Johan Thorn Prikker - A noiva (1892-3)
Jacob gerou José, esposo de Maria, da qual nasceu Jesus, chamado
Cristo. Ora, o nascimento de Jesus Cristo foi assim: Maria, sua mãe, estava
desposada com José; antes de coabitarem, notou-se que tinha concebido pelo
poder do Espírito Santo. José, seu esposo, que era um homem justo e não queria
difamá-la, resolveu deixá-la secretamente. Andando ele a pensar nisto, eis que
o anjo do Senhor lhe apareceu em sonhos e lhe disse: «José, filho de David, não
temas receber Maria, tua esposa, pois o que ela concebeu é obra do Espírito
Santo. Ela dará à luz um filho, ao qual darás o nome de Jesus, porque Ele
salvará o povo dos seus pecados.» Despertando do sono, José fez como lhe
ordenou o anjo do Senhor, e recebeu sua esposa. (
Mateus 1,16.18-21.24a) [Comentário proveniente da liturgia grega
aqui]
O texto escolhido para hoje estabelece o vínculo entre uma filiação e
uma função. Contudo, o vínculo funda-se num mistério e exige uma atitude. A
função do Filho de Maria é a de ser Cristo, o Messias, aquele que salvará o
povo da errância. O vocábulo σωσει (terceira pessoa do
singular do futuro do indicativo do verbo σωζω) remete
para um amplo campo semântico. O verbo σωζω significa
libertar, proteger, curar, preservar, salvar, mas também guardar, guardar na
memória, perdoar, não matar. Na figura e função de Cristo encontramos plasmadas
todas estas significações. O vínculo com a filiação – que faz a conexão com
David – mostra que esta função tem uma natureza real. Real porque se inscreve
numa determinada estirpe, a de David, que tem por função reinar, mas real também porque produtora
de realidade.
A salvação, a obra do Messias, é então uma
obra de conferir realidade ao que a tem diminuída. Por isso, por esta
dimensão ontológica da função atribuída ao Filho de Maria, se percebe por que motivo
ele é um libertador, um protector, um salvador, um guardador. Liberta os homens
de um determinado estado em que eles se encontram diminuídos, protege-os da
queda nesse estado, cura-os e guarda-os da deficiência ontológica em que se
encontram. É esta função que, apesar de real, se inscreve no mistério.

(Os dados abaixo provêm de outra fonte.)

-- ==== Sys2Proof/Laws/Registers.lean ====
section
/-!
SUPPORT. Reads of counters and FIFOs.
-/

namespace Sys2Proof.Laws

open Sys2Proof.Machine Sys2Proof.Safety

theorem nth_upd_const {α : Type} (d : α) (l : List α) (i : Nat) : nth d (upd (fun _ => d) l i) i = d := by
  induction l generalizing i with
  | nil => rfl
  | cons x l ih => cases i with
    | zero => rfl
    | succ i => exact ih i

theorem frameEth (s : State) (e : List EthPort) : Frame [.eth] s { s with eth := e } := by
  intro p hp
  cases p <;> first | rfl | cases hp

theorem frameTmb (s : State) (e : TmbBlk) : Frame [.tmb] s { s with tmb := e } := by
  intro p hp
  cases p <;> first | rfl | cases hp

theorem framePtp (s : State) (e : PtpBlk) : Frame [.ptp] s { s with ptp := e } := by
  intro p hp
  cases p <;> first | rfl | cases hp

end Sys2Proof.Laws
end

A experiência humana corrente é a da deficiência
ontológica, é a da errância, é a da falta que o homem sempre sente mas que, mesmo
se dotado de uma vontade poderosa, nunca consegue colmatar. É a sua natureza
finita e falível, pensará submetido ao âmbito da experiência empírica. Que ele
possa ser outra coisa, não pode deixar de ser, para si mesmo, um mistério. Este
mistério requer o mistério da imaculada concepção do próprio Salvador. Ele é um
homem mas não é um homem. A sua natureza plenamente humana é mais que humana e
o mistério da sua concepção é o testemunho desse excesso de natureza.

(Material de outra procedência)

variable {s : State} (hcore : coreAnswers s = true) (hidle : s.sec.run = none)
include hcore hidle

theorem exec_testUnlock : exec .testUnlock s = .next (secTestUnlock s) := by
  have hword : fld (secWord false 7) 31 16 = 0x5EC0 ∧ fld (secWord false 7) 3 0 = 7 := by decide
  simp [exec, execTestUnlock, ifCore_answers hcore, secCommand, hword, hidle]

variable (hallowed : secAllowed s = true)
include hallowed

theorem exec_program : exec .program s = .next (secProgram s) := by
  have hword : fld (secWord false 1) 31 16 = 0x5EC0 ∧ fld (secWord false 1) 3 0 = 1 := by decide
  simp [exec, execProgram, ifCore_answers hcore, secCommand, hword, hidle, ifAllowed, hallowed]

theorem exec_lock : exec .lock s = .next (secLock s) := by
  have hword : fld (secWord false 2) 31 16 = 0x5EC0 ∧ fld (secWord false 2) 3 0 = 2 := by decide
  simp [exec, execLock, ifCore_answers hcore, secCommand, hword, hidle, ifAllowed, hallowed]

theorem exec_revoke (slot1 : Bool) : exec (.revoke slot1) s = .next (secRevoke (if slot1 then 1 else 0) s) := by
  have hword : fld (secWord slot1 3) 31 16 = 0x5EC0 ∧ fld (secWord slot1 3) 3 0 = 3 ∧
      fld (secWord slot1 3) 8 8 = if slot1 then 1 else 0 := by
    cases slot1 <;> decide
  simp [exec, execRevoke, ifCore_answers hcore, secCommand, hword, hidle, ifAllowed, hallowed]

theorem exec_rollbackAdvance : exec .rollbackAdvance s = .next (secRollback s) := by
  have hword : fld (secWord false 4) 31 16 = 0x5EC0 ∧ fld (secWord false 4) 3 0 = 4 := by decide
  simp [exec, execRollbackAdvance, ifCore_answers hcore, secCommand, hword, hidle, ifAllowed, hallowed]

theorem exec_enforce : exec .enforce s = .next (secEnforce s) := by
  have hword : fld (secWord false 5) 31 16 = 0x5EC0 ∧ fld (secWord false 5) 3 0 = 5 := by decide
  simp [exec, execEnforce, ifCore_answers hcore, secCommand, hword, hidle, ifAllowed, hallowed]

theorem exec_testDisable : exec .testDisable s = .next (secFlag .testDisable 3 s) := by
  have hword : fld (secWord false 6) 31 16 = 0x5EC0 ∧ fld (secWord false 6) 3 0 = 6 := by decide
  simp [exec, execTestDisable, ifCore_answers hcore, secCommand, hword, hidle, ifAllowed, hallowed]

end Commands

/-! ### The checks of each command (R851, R853, R858, R863 to R868) -/

theorem secProgram_starts {s : State} (hopen : unitProtected s.sec.otpAddr.toNat = false)
    (hblank : unitBlank s.sec.otpAddr.toNat s = true) :
    secProgram s = secStart .program s.sec.otpAddr.toNat s.sec.otpData s := by
  simp [secProgram, hopen, hblank]

theorem secProgram_protected {s : State} (hprot : unitProtected s.sec.otpAddr.toNat = true) :
    secProgram s = secResult 8 s := by
  simp only [secProgram, hprot, if_true]

theorem secProgram_used {s : State} (hopen : unitProtected s.sec.otpAddr.toNat = false)
    (hused : unitBlank s.sec.otpAddr.toNat s = false) : secProgram s = secResult 3 s := by
  simp [secProgram, hopen, hused]

theorem secLock_starts {s : State} (hopen : unitProtected s.sec.otpAddr.toNat = false)
    (hcommitted : unitCommitted s.sec.otpAddr.toNat s = true) : secLock s = secStart .lock s.sec.otpAddr.toNat 0 s := by
  simp [secLock, hopen, hcommitted]

theorem secLock_protected {s : State} (hprot : unitProtected s.sec.otpAddr.toNat = true) :
    secLock s = secResult 8 s := by
  simp only [secLock, hprot, if_true]

theorem secFlag_starts {c : SecCmd} {f : Nat} {s : State} (hblank : unitBlank (flagUnit f) s = true) :
    secFlag c f s = secStart c (flagUnit f) 1 s := by
  simp only [secFlag, hblank, if_true]

/-- REVOKE of a slot asks for a running Position that the other slot has signed. -/
theorem secRevoke_starts {k : Nat} {s : State} (hsigned : signedRunning s = true)
    (hslot : imgKeySlot (activeBank s).image = 1 - k) (hprogrammed : slotProgrammed (1 - k) s = true)
    (hblank : unitBlank (flagUnit (1 + k)) s = true) :
    secRevoke k s = secStart .revoke (flagUnit (1 + k)) 1 s := by
  simp only [secRevoke, hsigned, hslot, hprogrammed, BEq.rfl, Bool.and_self, if_true, secFlag_starts hblank]

theorem secRollback_starts {v : Nat} {s : State} (hsigned : signedRunning s = true)
    (hbelow : rollbackCount s < imgVersion (activeBank s).image) (hnext : nextCounter s = some v) :
    secRollback s = secStart .rollbackAdvance v (BitVec.ofNat 32 (imgVersion (activeBank s).image)) s := by
  simp only [secRollback, hsigned, hbelow, hnext, decide_true, Bool.and_self, if_true]

theorem secEnforce_starts {s : State} (hsigned : signedRunning s = true)
    (hprogrammed : slotProgrammed (imgKeySlot (activeBank s).image) s = true)
    (hblank : unitBlank (flagUnit 0) s = true) : secEnforce s = secStart .enforce (flagUnit 0) 1 s := by
  simp only [secEnforce, hsigned, hprogrammed, Bool.and_self, if_true, secFlag_starts hblank]

/-- The accepted test unlock wipes the region, the Positions and the outputs, and keeps OTP (R874). -/
theorem testWipe_spec {s : State} (hidle : s.sec.run = none) :
    (testWipe s).mem.shared = [] ∧ (testWipe s).sec.testMode = true ∧ (testWipe s).sec.otp = s.sec.otp ∧
      (testWipe s).pos = State.reset.pos ∧ (testWipe s).gpio = State.reset.gpio := by
  obtain ⟨⟨-, -, -, hotp, -⟩, -⟩ := cr_fields .softReset s hidle (fun h => nomatch h)
  exact ⟨rfl, rfl, hotp, rfl, rfl⟩

/-- Settles O42: each command passes the key, BUSY and R855, and then its own checks. -/
theorem otpCommandsStart : Obligations.OtpCommandsStart := by
  unfold Obligations.OtpCommandsStart
  intro s hcore hidle hallowed u starts ends signed
  refine ⟨fun hopen hblank => ?program, fun hopen hcommitted => ?lock, fun hprot => ?protect, fun hopen hused => ?used,
    fun b hsigned hblank => ?revoke, fun v hsigned hbelow hnext => ?rollback, fun hsigned hblank => ?enforce,
    fun hblank => ?testDisable, fun hbad => ?badToken, fun hgood => ?goodToken⟩
  case program =>
    exact (exec_program hcore hidle hallowed).trans (congrArg _ (secProgram_starts hopen hblank))
  case lock => exact (exec_lock hcore hidle hallowed).trans (congrArg _ (secLock_starts hopen hcommitted))
  case protect =>
    exact ⟨(exec_program hcore hidle hallowed).trans (congrArg _ (secProgram_protected hprot)),
      (exec_lock hcore hidle hallowed).trans (congrArg _ (secLock_protected hprot))⟩
  case used => exact (exec_program hcore hidle hallowed).trans (congrArg _ (secProgram_used hopen hused))
  case revoke =>
    obtain ⟨hruns, hslot, hprogrammed⟩ := hsigned
    refine (exec_revoke hcore hidle hallowed b).trans (congrArg _ ?_)
    cases b with
    | false => exact secRevoke_starts hruns hslot hprogrammed hblank
    | true => exact secRevoke_starts hruns hslot hprogrammed hblank
  case rollback =>
    exact (exec_rollbackAdvance hcore hidle hallowed).trans (congrArg _ (secRollback_starts hsigned hbelow hnext))
  case enforce =>
    obtain ⟨hruns, -, hprogrammed⟩ := hsigned
    exact (exec_enforce hcore hidle hallowed).trans (congrArg _ (secEnforce_starts hruns hprogrammed hblank))
  case testDisable =>
    exact (exec_testDisable hcore hidle hallowed).trans (congrArg _ (secFlag_starts hblank))
  case badToken =>
    refine (exec_testUnlock hcore hidle).trans (congrArg _ ?_)
    simp only [secTestUnlock, hbad, Bool.false_eq_true, if_false]
    rfl
  case goodToken =>
    refine ⟨_, (exec_testUnlock hcore hidle).trans (congrArg _ ?_), testWipe_spec hidle⟩
    simp only [secTestUnlock, hgood, if_true]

Haverá um caminho para o homem compreender esse mistério? Segundo o
texto, fica claro que existe um caminho para a compreensão do mistério. Para
uma consciência moderna, educada na crítica e na recusa de qualquer autoridade
que não a razão, é o mais terrível, cruel e decepcionante dos caminhos, o da
obediência. José figura todos aqueles que se abriram ao mistério da natureza
humana, ao mistério de que ela possa ser outra coisa para além de matéria
corruptível, e obedeceram à voz interior que por eles chamava. Ele fez o que lhe
foi ordenado, isto é, obedeceu e recebeu a sua esposa, abriu-se ao mistério,
abriu-se àquele que, no fundo do seu ser, chamava por ele. Não rejeitando o
filho de Maria, José não se rejeitou a si mesmo, não rejeitou o que de
salvífico e libertador tinha em si mesmo, não rejeitou tornar-se efectivamente real, de se tornar naquilo que ele efectivamente era.